-- ==== Sys2Proof/Tests/Slice0.lean ====
section
/-! SUPPORT. Tests. The words of the decode tests are written out from the encodings of spec/opcode_table.json and the
field tables of 30_encoding.md R310 to R315; the expected results of the one-step tests are the vectors of
95_test_vectors.md whose number stands above each. The witnesses at the end show that the hypotheses of the statements
can be met. -/

namespace Sys2Proof.Machine.Tests

/-! ## Ill-formed terms -/

/-- There is no `JR PO`, `JR PE`, `JR P` or `JR M` (47_control.md R1104). -/
theorem test_ill_formed_jr : ∀ cc ∈ [Cond.po, .pe, .p, .m], (Instr.jrCond cc 0x00).wellFormed = false := by decide

/-- Under a prefix H and L are unreachable as registers (41_load8.md R515). -/
theorem test_ill_formed_half_loads :
    ∀ r ∈ [Reg8.h, .l], (Instr.ldRegHalf .ix r .high).wellFormed = false ∧
      (Instr.ldHalfReg .iy .low r).wellFormed = false := by decide

/-- The field value 001 of `RETN` is `RETI` (47_control.md R1113). -/
theorem test_ill_formed_retn : (Instr.retn 1).wellFormed = false := by decide

/-! ## Decoding: one word of every row of the opcode table -/

theorem test_decode_load8 :
    ∀ c ∈ ([
      ([0b00000010#8], .ldMemBcA),
      ([0b00010010#8], .ldMemDeA),
      ([0b00110010#8, 0b11100111#8, 0b10111110#8], .ldMemNnA 0xBEE7#16),
      ([0b00011110#8, 0b10011100#8], .ldRegImm .e 0x9C#8),
      ([0b00110110#8, 0b00000101#8], .ldMemHlImm 0x05#8),
      ([0b00001010#8], .ldAMemBc),
      ([0b00011010#8], .ldAMemDe),
      ([0b00111010#8, 0b11110000#8, 0b00010010#8], .ldAMemNn 0x12F0#16),
      ([0b01100000#8], .ldRegReg .h .b),
      ([0b01101110#8], .ldRegMemHl .l),
      ([0b01110001#8], .ldMemHlReg .c),
      ([0b11101101#8, 0b01000111#8], .ldIA),
      ([0b11101101#8, 0b01001111#8], .ldRA),
      ([0b11101101#8, 0b01010111#8], .ldAI),
      ([0b11101101#8, 0b01011111#8], .ldAR),
      ([0b11111101#8, 0b00101110#8, 0b10000000#8], .ldHalfImm .iy .low 0x80#8),
      ([0b11011101#8, 0b00110110#8, 0b11111110#8, 0b01101010#8], .ldMemIdxImm .ix 0xFE#8 0x6A#8),
      ([0b11111101#8, 0b01011101#8], .ldRegHalf .iy .e .low),
      ([0b11011101#8, 0b01100011#8], .ldHalfReg .ix .high .e),
      ([0b11111101#8, 0b01101101#8], .ldHalfHalf .iy .low .low),
      ([0b11011101#8, 0b01100110#8, 0b10000000#8], .ldRegMemIdx .ix .h 0x80#8),
      ([0b11111101#8, 0b01110000#8, 0b10011100#8], .ldMemIdxReg .iy .b 0x9C#8)] : List (List Byte × Instr)),
      decode c.1 = .ok (c.2, []) := by
  decide

theorem test_decode_load16 :
    ∀ c ∈ ([
      ([0b00010001#8, 0b00110001#8, 0b10001010#8], .ldPairImm .de 0x8A31#16),
      ([0b00100010#8, 0b11110000#8, 0b00010010#8], .ldMemNnHl 0x12F0#16),
      ([0b00001000#8], .exAfAf),
      ([0b00101010#8, 0b00110001#8, 0b10001010#8], .ldHlMemNn 0x8A31#16),
      ([0b11110001#8], .popPair .af),
      ([0b11100011#8], .exMemSpHl),
      ([0b11101011#8], .exDeHl),
      ([0b11010101#8], .pushPair .de),
      ([0b11011001#8], .exx),
      ([0b11111001#8], .ldSpHl),
      ([0b11101101#8, 0b01100011#8, 0b00110001#8, 0b10001010#8], .ldMemNnPair .hl 0x8A31#16),
      ([0b11101101#8, 0b01001011#8, 0b11110000#8, 0b00010010#8], .ldPairMemNn .bc 0x12F0#16),
      ([0b11011101#8, 0b00100001#8, 0b11100111#8, 0b10111110#8], .ldIdxImm .ix 0xBEE7#16),
      ([0b11111101#8, 0b00100010#8, 0b00110001#8, 0b10001010#8], .ldMemNnIdx .iy 0x8A31#16),
      ([0b11011101#8, 0b00101010#8, 0b11110000#8, 0b00010010#8], .ldIdxMemNn .ix 0x12F0#16),
      ([0b11011101#8, 0b11100001#8], .popIdx .ix),
      ([0b11111101#8, 0b11100011#8], .exMemSpIdx .iy),
      ([0b11011101#8, 0b11100101#8], .pushIdx .ix),
      ([0b11011101#8, 0b11111001#8], .ldSpIdx .ix)] : List (List Byte × Instr)),
      decode c.1 = .ok (c.2, []) := by
  decide

theorem test_decode_block :
    ∀ c ∈ ([
      ([0b11101101#8, 0b10100000#8], .ldi),
      ([0b11101101#8, 0b10100001#8], .cpi),
      ([0b11101101#8, 0b10100010#8], .ini),
      ([0b11101101#8, 0b10100011#8], .outi),
      ([0b11101101#8, 0b10101000#8], .ldd),
      ([0b11101101#8, 0b10101001#8], .cpd),
      ([0b11101101#8, 0b10101010#8], .ind),
      ([0b11101101#8, 0b10101011#8], .outd),
      ([0b11101101#8, 0b10110000#8], .ldir),
      ([0b11101101#8, 0b10110001#8], .cpir),
      ([0b11101101#8, 0b10110010#8], .inir),
      ([0b11101101#8, 0b10110011#8], .otir),
      ([0b11101101#8, 0b10111000#8], .lddr),
      ([0b11101101#8, 0b10111001#8], .cpdr),
      ([0b11101101#8, 0b10111010#8], .indr),
      ([0b11101101#8, 0b10111011#8], .otdr)] : List (List Byte × Instr)),
      decode c.1 = .ok (c.2, []) := by
  decide

theorem test_decode_alu8_1 :
    ∀ c ∈ ([
      ([0b00010100#8], .incReg .d),
      ([0b00110100#8], .incMemHl),
      ([0b00111101#8], .decReg .a),
      ([0b00110101#8], .decMemHl),
      ([0b00100111#8], .daa),
      ([0b00101111#8], .cpl),
      ([0b00110111#8], .scf),
      ([0b00111111#8], .ccf),
      ([0b10000010#8], .addAReg .d),
      ([0b10000110#8], .addAMemHl),
      ([0b11000110#8, 0b10011100#8], .addAImm 0x9C#8),
      ([0b11011101#8, 0b10000110#8, 0b00000101#8], .addAMemIdx .ix 0x05#8),
      ([0b11111101#8, 0b10000100#8], .addAHalf .iy .high),
      ([0b10001111#8], .adcAReg .a),
      ([0b10001110#8], .adcAMemHl),
      ([0b11001110#8, 0b11111110#8], .adcAImm 0xFE#8),
      ([0b11011101#8, 0b10001110#8, 0b01101010#8], .adcAMemIdx .ix 0x6A#8),
      ([0b11111101#8, 0b10001101#8], .adcAHalf .iy .low),
      ([0b10010011#8], .subAReg .e),
      ([0b10010110#8], .subAMemHl),
      ([0b11010110#8, 0b10000000#8], .subAImm 0x80#8),
      ([0b11011101#8, 0b10010110#8, 0b10011100#8], .subAMemIdx .ix 0x9C#8),
      ([0b11111101#8, 0b10010101#8], .subAHalf .iy .low),
      ([0b10011100#8], .sbcAReg .h),
      ([0b10011110#8], .sbcAMemHl)] : List (List Byte × Instr)),
      decode c.1 = .ok (c.2, []) := by
  decide

theorem test_decode_alu8_2 :
    ∀ c ∈ ([
      ([0b11011110#8, 0b00000101#8], .sbcAImm 0x05#8),
      ([0b11011101#8, 0b10011110#8, 0b11111110#8], .sbcAMemIdx .ix 0xFE#8),
      ([0b11111101#8, 0b10011100#8], .sbcAHalf .iy .high),
      ([0b10100000#8], .andAReg .b),
      ([0b10100110#8], .andAMemHl),
      ([0b11100110#8, 0b01101010#8], .andAImm 0x6A#8),
      ([0b11011101#8, 0b10100110#8, 0b10000000#8], .andAMemIdx .ix 0x80#8),
      ([0b11111101#8, 0b10100101#8], .andAHalf .iy .low),
      ([0b10101101#8], .xorAReg .l),
      ([0b10101110#8], .xorAMemHl),
      ([0b11101110#8, 0b10011100#8], .xorAImm 0x9C#8),
      ([0b11011101#8, 0b10101110#8, 0b00000101#8], .xorAMemIdx .ix 0x05#8),
      ([0b11111101#8, 0b10101101#8], .xorAHalf .iy .low),
      ([0b10110001#8], .orAReg .c),
      ([0b10110110#8], .orAMemHl),
      ([0b11110110#8, 0b11111110#8], .orAImm 0xFE#8),
      ([0b11011101#8, 0b10110110#8, 0b01101010#8], .orAMemIdx .ix 0x6A#8),
      ([0b11111101#8, 0b10110100#8], .orAHalf .iy .high),
      ([0b10111010#8], .cpAReg .d),
      ([0b10111110#8], .cpAMemHl),
      ([0b11111110#8, 0b10000000#8], .cpAImm 0x80#8),
      ([0b11011101#8, 0b10111110#8, 0b10011100#8], .cpAMemIdx .ix 0x9C#8),
      ([0b11111101#8, 0b10111101#8], .cpAHalf .iy .low),
      ([0b11101101#8, 0b01011100#8], .neg 3#3),
      ([0b11111101#8, 0b00101100#8], .incHalf .iy .low)] : List (List Byte × Instr)),
      decode c.1 = .ok (c.2, []) := by
  decide

theorem test_decode_alu8_3 :
    ∀ c ∈ ([
      ([0b11011101#8, 0b00100101#8], .decHalf .ix .high),
      ([0b11011101#8, 0b00110100#8, 0b10011100#8], .incMemIdx .ix 0x9C#8),
      ([0b11111101#8, 0b00110101#8, 0b00000101#8], .decMemIdx .iy 0x05#8)] : List (List Byte × Instr)),
      decode c.1 = .ok (c.2, []) := by
  decide

theorem test_decode_alu16 :
    ∀ c ∈ ([
      ([0b00110011#8], .incPair .sp),
      ([0b00101001#8], .addHlPair .hl),
      ([0b00001011#8], .decPair .bc),
      ([0b11101101#8, 0b01010010#8], .sbcHlPair .de),
      ([0b11101101#8, 0b01111010#8], .adcHlPair .sp),
      ([0b11111101#8, 0b00011001#8], .addIdxPair .iy .de),
      ([0b11011101#8, 0b00100011#8], .incIdx .ix),
      ([0b11111101#8, 0b00101011#8], .decIdx .iy)] : List (List Byte × Instr)),
      decode c.1 = .ok (c.2, []) := by
  decide

theorem test_decode_rotate_bit_1 :
    ∀ c ∈ ([
      ([0b00000111#8], .rlca),
      ([0b00001111#8], .rrca),
      ([0b00010111#8], .rla),
      ([0b00011111#8], .rra),
      ([0b11001011#8, 0b00000111#8], .rlcReg .a),
      ([0b11001011#8, 0b00000110#8], .rlcMemHl),
      ([0b11011101#8, 0b11001011#8, 0b01101010#8, 0b00000110#8], .rlcMemIdx .ix 0x6A#8),
      ([0b11111101#8, 0b11001011#8, 0b10000000#8, 0b00000011#8], .rlcMemIdxCopy .iy 0x80#8 .e),
      ([0b11001011#8, 0b00001100#8], .rrcReg .h),
      ([0b11001011#8, 0b00001110#8], .rrcMemHl),
      ([0b11011101#8, 0b11001011#8, 0b10011100#8, 0b00001110#8], .rrcMemIdx .ix 0x9C#8),
      ([0b11111101#8, 0b11001011#8, 0b00000101#8, 0b00001000#8], .rrcMemIdxCopy .iy 0x05#8 .b),
      ([0b11001011#8, 0b00010101#8], .rlReg .l),
      ([0b11001011#8, 0b00010110#8], .rlMemHl),
      ([0b11011101#8, 0b11001011#8, 0b11111110#8, 0b00010110#8], .rlMemIdx .ix 0xFE#8),
      ([0b11111101#8, 0b11001011#8, 0b01101010#8, 0b00010001#8], .rlMemIdxCopy .iy 0x6A#8 .c),
      ([0b11001011#8, 0b00011010#8], .rrReg .d),
      ([0b11001011#8, 0b00011110#8], .rrMemHl),
      ([0b11011101#8, 0b11001011#8, 0b10000000#8, 0b00011110#8], .rrMemIdx .ix 0x80#8),
      ([0b11111101#8, 0b11001011#8, 0b10011100#8, 0b00011111#8], .rrMemIdxCopy .iy 0x9C#8 .a),
      ([0b11001011#8, 0b00100011#8], .slaReg .e),
      ([0b11001011#8, 0b00100110#8], .slaMemHl),
      ([0b11011101#8, 0b11001011#8, 0b00000101#8, 0b00100110#8], .slaMemIdx .ix 0x05#8),
      ([0b11111101#8, 0b11001011#8, 0b11111110#8, 0b00100100#8], .slaMemIdxCopy .iy 0xFE#8 .h),
      ([0b11001011#8, 0b00101000#8], .sraReg .b)] : List (List Byte × Instr)),
      decode c.1 = .ok (c.2, []) := by
  decide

### Task statement:
Search the data above and return each line in which "theorem" occurs.

### Your response:
theorem test_ill_formed_jr : ∀ cc ∈ [Cond.po, .pe, .p, .m], (Instr.jrCond cc 0x00).wellFormed = false := by decide
theorem test_ill_formed_half_loads :
theorem test_ill_formed_retn : (Instr.retn 1).wellFormed = false := by decide
theorem test_decode_load8 :
theorem test_decode_load16 :
theorem test_decode_block :
theorem test_decode_alu8_1 :
theorem test_decode_alu8_2 :
theorem test_decode_alu8_3 :
theorem test_decode_alu16 :
theorem test_decode_rotate_bit_1 :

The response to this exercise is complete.